● **EXERCISE DATA**

theorem witness_first_failing_check : State.reset.Inv ∧ decode 0x00000007#32 = .ok (.invert .s0) :=
  ⟨by decide, rfl⟩

theorem witness_results : Instr.fill .s0 ≠ .getpx (selOf (.fill .s0)) ∧ Instr.fill .s0 ≠ .addr (selOf (.fill .s0)) ∧
    Instr.fill .s0 ≠ .setpx (selOf (.fill .s0)) ∧ Instr.fill .s0 ≠ .rawrd (selOf (.fill .s0)) ∧
    nextHas (exec (.fill .s0) gray44) (fun _ => true) = true := by decide

theorem witness_no_command_changes : nextHas (exec (.blit .s0) blitPair)
    (fun t => decide (t.slot .s1 = blitPair.slot .s1 ∧ t.slot .s0 ≠ blitPair.slot .s0)) = true := by decide

theorem witness_reading_commands : ∀ i ∈ [Instr.addr .s0, .getpx .s0, .invert .s0, .rawrd .s0],
    nextHas (exec i rgb21) (fun t => decide (t.slot0 = rgb21.slot0)) = true := by decide

/-- A slot that keeps its shape under SETPX, and one that a CONFIG replaces. -/
theorem witness_shape : (setpxNext.slot .s0 = some (buf .gray4 2 1 [0x5C#8]) ∧
      setpxNext.currentAction ≠ some .platformReset ∧ nextHas (step setpxNext) (fun _ => true) = true) ∧
    nextHas (step (hosted { gray44 with opw := 1#32, oph := 1#32 } [.wr 0x00 32 0x00000001#32]))
      (fun t => decide (t.slot .s0 = some (freshBuffer .gray4 1 1))) = true := by decide

/-- One pseudo-instruction of each kind. -/
theorem witness_pseudo : ∀ q ∈ [Pseudo.cfg .s0 .rgb444 4#32 5#32, .paddr .s1 1#32 2#32, .pget .s0 1#32 2#32,
      .pset .s1 1#32 2#32 3#32, .pfill .s0 3#32, .prect .s1 1#32 2#32 4#32 5#32 3#32, .pinv .s0 1#32 2#32,
      .pblit .s1 1#32 2#32, .brd .s0 6#32, .bwr .s1 6#32 7#32],
    (hosted State.reset (expandPseudo Config.params q)).program.drop State.reset.index =
      expandPseudo State.reset.params q ++ [] := by decide

end Sys2Proof.Tests
end

/-! SUPPORT. What every command and every step can do, said once: a command raises a code or completes with the effect
of its rule; a step is one of five events. The storage operations keep the shape of any buffer, sound or not. -/

namespace Sys2Proof.Machine

/-! ## The storage operations keep the shape -/

/-- A loop over Option whose every turn keeps the shape keeps it. -/
theorem foldlM_sameShape {α : Type} {f : Buffer → α → Option Buffer}
    (hf : ∀ b a b', f b a = some b' → b.sameShape b') {l : List α} {b b' : Buffer} (h : l.foldlM f b = some b') :
    b.sameShape b' :=
  foldlM_option_invariant (P := b.sameShape) (fun c a c' hc hw => hc.trans (hf c a c' hw)) l b.sameShape_refl h

theorem doublingCopy_sameShape {fuel : Nat} :
    ∀ {f : Nat} {b b' : Buffer}, doublingCopy fuel f b = some b' → b.sameShape b' := by
  induction fuel with
  | zero => intro f b b' h; cases h; exact b.sameShape_refl
  | succ fuel ih =>
    intro f b b' h
    unfold doublingCopy at h
    split at h
    · simp only [Option.bind_eq_bind, Option.bind_eq_some_iff] at h
      obtain ⟨bs, -, b1, h1, h2⟩ := h
      exact (Buffer.memWrite_sameShape h1).trans (ih h2)
    · cases h; exact b.sameShape_refl

theorem Buffer.fillAll_sameShape {b b' : Buffer} {pattern : List Byte} (h : b.fillAll pattern = some b') :
    b.sameShape b' := by
  simp only [Buffer.fillAll, Option.bind_eq_bind, Option.bind_eq_some_iff] at h
  obtain ⟨b1, h1, h2⟩ := h
  exact (Buffer.memWrite_sameShape h1).trans (doublingCopy_sameShape h2)

theorem Buffer.fillPixels_sameShape {b b' : Buffer} {pixels : List (Nat × Nat)} {v : Packed}
    (h : b.fillPixels pixels v = some b') : b.sameShape b' :=
  foldlM_sameShape (fun _ _ _ => Buffer.writePixel_sameShape) h

theorem Buffer.copyPixel_sameShape {d d' src : Buffer} {x y i r : Nat} (h : d.copyPixel src x y i r = some d') :
    d.sameShape d' := by
  simp only [Buffer.copyPixel, Option.bind_eq_bind, Option.bind_eq_some_iff] at h
  obtain ⟨v, -, hw⟩ := h
  exact Buffer.writePixel_sameShape hw

theorem Buffer.copyRow_sameShape {d d' src : Buffer} {x y r : Nat} (h : d.copyRow src x y r = some d') :
    d.sameShape d' := by
  simp only [Buffer.copyRow, Option.bind_eq_bind, Option.bind_eq_some_iff] at h
  obtain ⟨bs, -, hw⟩ := h
  exact Buffer.memWrite_sameShape hw

/-- BLIT keeps the destination's shape on either path (R170). -/
theorem Buffer.blitFrom_sameShape {d d' src : Buffer} {x y : Nat} (h : d.blitFrom src x y = some d') :
    d.sameShape d' := by
  unfold Buffer.blitFrom at h
  split at h
  · exact foldlM_sameShape (fun _ _ _ => Buffer.copyRow_sameShape) h
  · exact foldlM_sameShape (fun _ _ _ => Buffer.copyPixel_sameShape) h

/-! ## What a command can do -/

/-- What the storage operation of a command leaves of a buffer: its shape, and sound storage where it was sound. -/
def Buffer.StoredInto (b b' : Buffer) : Prop := b.sameShape b' ∧ (b.Sound → b'.Sound)

/-- `Completes s i t`: t is s with an effect that command i can have when it ends OK. Which pixel and which bytes is left
to the inversion lemma of each command; every command that answers without raising completes in this sense
(`exec_next`). -/
inductive Completes (s : State) : Instr → State → Prop where
  | config (sel : Slot) (mode : Mode) (hw : 1 ≤ s.operandW) (hh : 1 ≤ s.operandH)
      (hl : storageLength mode s.operandW.toNat s.operandH.toNat ≤ s.params.pLMax) :
      Completes s (.config sel mode) (s.setSlot sel (freshBuffer mode s.operandW.toNat s.operandH.toNat)).complete
  | addr (sel : Slot) (b : Buffer) (x y : Nat) : Completes s (.addr sel) (s.recordAccess b x y).complete
  | getpx (sel : Slot) (b : Buffer) (x y : Nat) (v : Packed) (c : Byte × Byte × Byte) :
      Completes s (.getpx sel) ((s.setPixel (v.setWidth 32) (rgbWord c)).recordAccess b x y).complete
  | setpx (sel : Slot) (b b' : Buffer) (x y : Nat) (hb : s.slot sel = some b) (hst : b.StoredInto b') :
      Completes s (.setpx sel) ((s.setSlot sel b').recordAccess b x y).complete
  | store (sel : Slot) (i : Instr) (b b' : Buffer) (hi : i ∈ [.fill sel, .fillrect sel, .blit sel, .rawwr sel])
      (hb : s.slot sel = some b) (hst : b.StoredInto b') : Completes s i (s.setSlot sel b').complete
  | rawrd (sel : Slot) (v : Byte) : Completes s (.rawrd sel) (s.setByte (v.setWidth 32)).complete

/-- A command that answers raises one code, or completes (R202, R203). -/
theorem exec_next {i : Instr} {s t : State} (h : exec i s = .next t) :
    (∃ c, c ≠ .ok ∧ t = s.raise c) ∨ Completes s i t := by
  cases i with
  | config sel mode =>
    obtain rfl | ⟨hw, hh, hl, rfl⟩ := execConfig_next h
    · exact .inl ⟨_, by decide, rfl⟩
    · exact .inr (.config sel mode hw hh hl)
  | addr sel =>
    obtain rfl | rfl | ⟨b, -, -, rfl⟩ := execAddr_next h
    · exact .inl ⟨_, by decide, rfl⟩
    · exact .inl ⟨_, by decide, rfl⟩
    · exact .inr (.addr sel b _ _)
  | getpx sel =>
    obtain rfl | rfl | ⟨b, v, -, -, -, rfl⟩ := execGetpx_next h
    · exact .inl ⟨_, by decide, rfl⟩
    · exact .inl ⟨_, by decide, rfl⟩
    · exact .inr (.getpx sel b _ _ v _)
  | setpx sel =>
    obtain rfl | rfl | ⟨b, b', hb, -, hw, rfl⟩ := execSetpx_next h
    · exact .inl ⟨_, by decide, rfl⟩
    · exact .inl ⟨_, by decide, rfl⟩
    · exact .inr (.setpx sel b b' _ _ hb ⟨Buffer.writePixel_sameShape hw, fun hs => hs.writePixel hw⟩)
  | fill sel =>
    obtain rfl | ⟨b, b', hb, hw, rfl⟩ := execFill_next h
    · exact .inl ⟨_, by decide, rfl⟩
    · exact .inr (.store sel (.fill sel) b b' (by simp) hb
        ⟨Buffer.fillAll_sameShape hw, fun hs => (hs.fillAll hw).1⟩)
  | fillrect sel =>
    obtain rfl | rfl | ⟨b, b', hb, -, hw, rfl⟩ := execFillrect_next h
    · exact .inl ⟨_, by decide, rfl⟩
    · exact .inl ⟨_, by decide, rfl⟩
    · exact .inr (.store sel (.fillrect sel) b b' (by simp) hb
        ⟨Buffer.fillPixels_sameShape hw, fun hs => (hs.fillPixels hw).1⟩)
  | invert sel => exact .inl ⟨_, by decide, execInvert_next (sel := sel) h⟩
  | blit sel =>
    obtain rfl | rfl | rfl | ⟨d, src, d', hd, -, -, -, hw, rfl⟩ := execBlit_next h
    · exact .inl ⟨_, by decide, rfl⟩
    · exact .inl ⟨_, by decide, rfl⟩
    · exact .inl ⟨_, by decide, rfl⟩
    · exact .inr (.store sel (.blit sel) d d' (by simp) hd
        ⟨Buffer.blitFrom_sameShape hw, fun hs => (hs.blitFrom hw).1⟩)
  | rawrd sel =>
    obtain rfl | rfl | ⟨b, -, -, rfl⟩ := execRawrd_next h
    · exact .inl ⟨_, by decide, rfl⟩
    · exact .inl ⟨_, by decide, rfl⟩
    · exact .inr (.rawrd sel _)
  | rawwr sel =>
    obtain rfl | rfl | ⟨b, hb, hlt, rfl⟩ := execRawwr_next h
    · exact .inl ⟨_, by decide, rfl⟩
    · exact .inl ⟨_, by decide, rfl⟩
    · exact .inr (.store sel (.rawwr sel) b _ (by simp) hb
        ⟨b.withByte_sameShape _ _, fun hs => hs.withByte _ hlt⟩)

theorem Completes.code_ok {i : Instr} {s t : State} (h : Completes s i t) : t.code = .ok := by
  cases h <;> rfl

/-- A command that completes leaves the host's side alone (R235). -/
theorem Completes.sameHostSide {i : Instr} {s t : State} (h : Completes s i t) : SameHostSide s t := by
  cases h <;> simp [SameHostSide]

/-- No command changes the host's side (R235). -/
theorem exec_sameHostSide {i : Instr} {s t : State} (h : exec i s = .next t) : SameHostSide s t := by
  rcases exec_next h with ⟨c, -, rfl⟩ | h
  · exact ⟨rfl, rfl, rfl, rfl⟩
  · exact h.sameHostSide

/-! ## What a step can do -/

/-- A step holds the state at the end of the program, reads a register, writes one that is not CMD (or none, at a
reserved offset), runs the word written to CMD, or is the platform's reset. -/
theorem step_event {s t : State} (h : step s = .next t) :
    (s.currentAction = none ∧ t = s) ∨
    (∃ w, t = s.advance.setReadData w) ∨
    (t = s.advance ∨ ∃ r w, r ≠ .cmd ∧ t = s.advance.writeReg r w) ∨
    (∃ w, s.currentAction = some (.wr s.params.pBase 32 w) ∧ runCommand w s.advance = .next t) ∨
    (s.currentAction = some .platformReset ∧ t = s.advance.platformReset) := by
  rcases step_next h with h | ⟨a, ha, h⟩
  · exact .inl h
  · rcases perform_next h with ⟨_, _, -, -, rfl⟩ | ⟨address, offset, w, rfl, hc, hw⟩ | ⟨rfl, rfl⟩
    · exact .inr (.inl ⟨_, rfl⟩)
    · rcases hostWrite_next hw with ⟨hr, hrun⟩ | ⟨r, -, hr, rfl⟩ | ⟨-, rfl⟩
      · obtain ⟨-, rfl, -, -⟩ := checkAccess_eq_ok.1 hc
        obtain rfl := offsetOf_of_registerAt hr
        exact .inr (.inr (.inr (.inl ⟨w, ha, hrun⟩)))
      · exact .inr (.inr (.inl (.inr ⟨r, w, hr, rfl⟩)))
      · exact .inr (.inr (.inl (.inl rfl)))
    · exact .inr (.inr (.inr (.inr ⟨ha, rfl⟩)))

● **TASK BRIEF**
Emit, unaltered, the lines from the top of the listing down through the line that holds "Buffer → α →"; emit nothing else.

● **ANSWER BOX**
theorem witness_first_failing_check : State.reset.Inv ∧ decode 0x00000007#32 = .ok (.invert .s0) :=
  ⟨by decide, rfl⟩

theorem witness_results : Instr.fill .s0 ≠ .getpx (selOf (.fill .s0)) ∧ Instr.fill .s0 ≠ .addr (selOf (.fill .s0)) ∧
    Instr.fill .s0 ≠ .setpx (selOf (.fill .s0)) ∧ Instr.fill .s0 ≠ .rawrd (selOf (.fill .s0)) ∧
    nextHas (exec (.fill .s0) gray44) (fun _ => true) = true := by decide

theorem witness_no_command_changes : nextHas (exec (.blit .s0) blitPair)
    (fun t => decide (t.slot .s1 = blitPair.slot .s1 ∧ t.slot .s0 ≠ blitPair.slot .s0)) = true := by decide

theorem witness_reading_commands : ∀ i ∈ [Instr.addr .s0, .getpx .s0, .invert .s0, .rawrd .s0],
    nextHas (exec i rgb21) (fun t => decide (t.slot0 = rgb21.slot0)) = true := by decide

/-- A slot that keeps its shape under SETPX, and one that a CONFIG replaces. -/
theorem witness_shape : (setpxNext.slot .s0 = some (buf .gray4 2 1 [0x5C#8]) ∧
      setpxNext.currentAction ≠ some .platformReset ∧ nextHas (step setpxNext) (fun _ => true) = true) ∧
    nextHas (step (hosted { gray44 with opw := 1#32, oph := 1#32 } [.wr 0x00 32 0x00000001#32]))
      (fun t => decide (t.slot .s0 = some (freshBuffer .gray4 1 1))) = true := by decide

/-- One pseudo-instruction of each kind. -/
theorem witness_pseudo : ∀ q ∈ [Pseudo.cfg .s0 .rgb444 4#32 5#32, .paddr .s1 1#32 2#32, .pget .s0 1#32 2#32,
      .pset .s1 1#32 2#32 3#32, .pfill .s0 3#32, .prect .s1 1#32 2#32 4#32 5#32 3#32, .pinv .s0 1#32 2#32,
      .pblit .s1 1#32 2#32, .brd .s0 6#32, .bwr .s1 6#32 7#32],
    (hosted State.reset (expandPseudo Config.params q)).program.drop State.reset.index =
      expandPseudo State.reset.params q ++ [] := by decide

end Sys2Proof.Tests
end

/-! SUPPORT. What every command and every step can do, said once: a command raises a code or completes with the effect
of its rule; a step is one of five events. The storage operations keep the shape of any buffer, sound or not. -/

namespace Sys2Proof.Machine

/-! ## The storage operations keep the shape -/

/-- A loop over Option whose every turn keeps the shape keeps it. -/
theorem foldlM_sameShape {α : Type} {f : Buffer → α → Option Buffer}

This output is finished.